Good to hear that _some_ people have money.


----------



## Tiger In A Tie (Jun 26, 2011)

I can honestly say I've never been turned on by Scooby-Doo  Suit look great though, and I love the video, Velma's dancing cracks me up xD


----------



## Ilayas (Jun 26, 2011)

Wile_E2005 said:


> This is pretty much the only Scooby-Doo costume I've ever seen that actually turns me on/makes me yiffy, depending on your point of view.
> Just felt like sharing.



And this is a really good example of TMI.


----------



## Aden (Jun 26, 2011)

Wile_E2005 said:


> This is pretty much the only Scooby-Doo costume I've ever seen that actually turns me on/makes me yiffy, depending on your point of view.
> Just felt like sharing.


 
There's just so much..._askew_ in just this little snippet right here that I don't know where to start. I've stalled. Thanks.


----------



## Rhasp (Jun 26, 2011)

Can we use the term realistic when talking about a cartoon caracter? I guess he was fairly well done, even thou I would have tried to make a scooby fursuit more real dog looking and less cartoon looking but thats my two cents.

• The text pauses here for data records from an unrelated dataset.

/-! ### The phase a command leaves -/

/-- A command that completes leaves the phase of its entry in the table, which each of the five shapes of a completed
command reaches; in `ABSORBING`, for which R171 has no column, the entry is the one `phaseTable` gives. -/
theorem phaseTable_of_exec_next {i : Instr} {s t : State} (h : exec i s = .next t) :
    phaseTable i.opcode s.phase = some t.phase := by
  rcases exec_next_cases h with ⟨ho, rfl⟩ | ⟨ho, rfl⟩ | ⟨a, ho, hp, -, rfl⟩ | ⟨a, ho, hp, -, -, rfl⟩ | ⟨a, ho, -, -, rfl⟩
  · simp [ho, phaseTable]
  · cases hp : s.phase <;> simp [ho, hp, phaseTable]
  · simp [ho, hp, phaseTable]
  · simp [ho, hp, phaseTable]
  · simp [ho, phaseTable]

/-! ### The phases a command is refused in -/

theorem absorbCommand_eq_wrongPhase_iff (a : Alg) (p n : Nat) (s : State) :
    absorbCommand a p n s = .refused .wrongPhase ↔ s.phase ≠ .empty := by
  rcases absorbCommand_cases a p n s with ⟨hp, -, he⟩ | ⟨hp, he⟩ | ⟨hp, -, he⟩ <;> simp [he, hp]

theorem execSqueeze_eq_wrongPhase_iff (q m : Nat) (s : State) :
    execSqueeze q m s = .refused .wrongPhase ↔ s.phase ≠ .squeezing := by
  rcases execSqueeze_cases q m s with ⟨a, hp, -, -, he⟩ | ⟨hp, he⟩ | ⟨hp, -, he⟩ | ⟨a, hp, -, -, he⟩ <;> simp [he, hp]

theorem oneshotCommand_ne_wrongPhase (a : Alg) (p n q m : Nat) (s : State) :
    oneshotCommand a p n q m s ≠ .refused .wrongPhase := by
  rcases oneshotCommand_cases a p n q m s with ⟨-, -, he⟩ | ⟨-, he⟩ | ⟨-, -, he⟩ <;> simp [he]

/-- A command is refused `WrongPhase` exactly where the table has no next phase: ABSORB outside `EMPTY`, SQUEEZE outside
`SQUEEZING`, the others nowhere. -/
theorem exec_eq_wrongPhase_iff (i : Instr) (s : State) :
    exec i s = .refused .wrongPhase ↔ phaseTable i.opcode s.phase = none := by
  cases ho : i.opcode with
  | init => simp [exec_of_init ho, execInit, phaseTable]
  | keccakP => cases s.phase <;> simp [exec_of_keccakP ho, execKeccakP, phaseTable]
  | absorb a =>
    rw [exec_of_absorb ho, absorbCommand_eq_wrongPhase_iff]
    exact phaseTable_absorb_ne_none.symm.not_left
  | squeeze =>
    rw [exec_of_squeeze ho, execSqueeze_eq_wrongPhase_iff]
    exact phaseTable_squeeze_ne_none.symm.not_left
  | oneshot a =>
    rw [exec_of_oneshot ho]
    exact iff_of_false (oneshotCommand_ne_wrongPhase _ _ _ _ _ _) (phaseTable_oneshot_ne_none a s.phase)

/-- Settles O13: the two halves hold in `ABSORBING` too, where the entries are the model's choice (assumption 6). -/
theorem phaseFollowsTheTable : Obligations.PhaseFollowsTheTable := fun i s _ =>
  ⟨fun _ h => phaseTable_of_exec_next h, exec_eq_wrongPhase_iff i s⟩

/-! ### The command INIT -/

/-- Settles O44: INIT leaves the fresh state object, whose 25 lanes are zero. -/
theorem initCreatesFreshState : Obligations.InitCreatesFreshState :=
  ⟨rfl, fun i _ => Lanes.flat_zero i, exec_init⟩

But the video was interesting and the actor did a good job but for stage I prephere costumes where the actors can use theyre full mimics (Like Cats or Lion King.) rather than being a furrie since its much easier for the actor to show emotions and so on.


----------



## Blarmajin (Jun 26, 2011)

I've never liked Scooby Doo or that whole franchise.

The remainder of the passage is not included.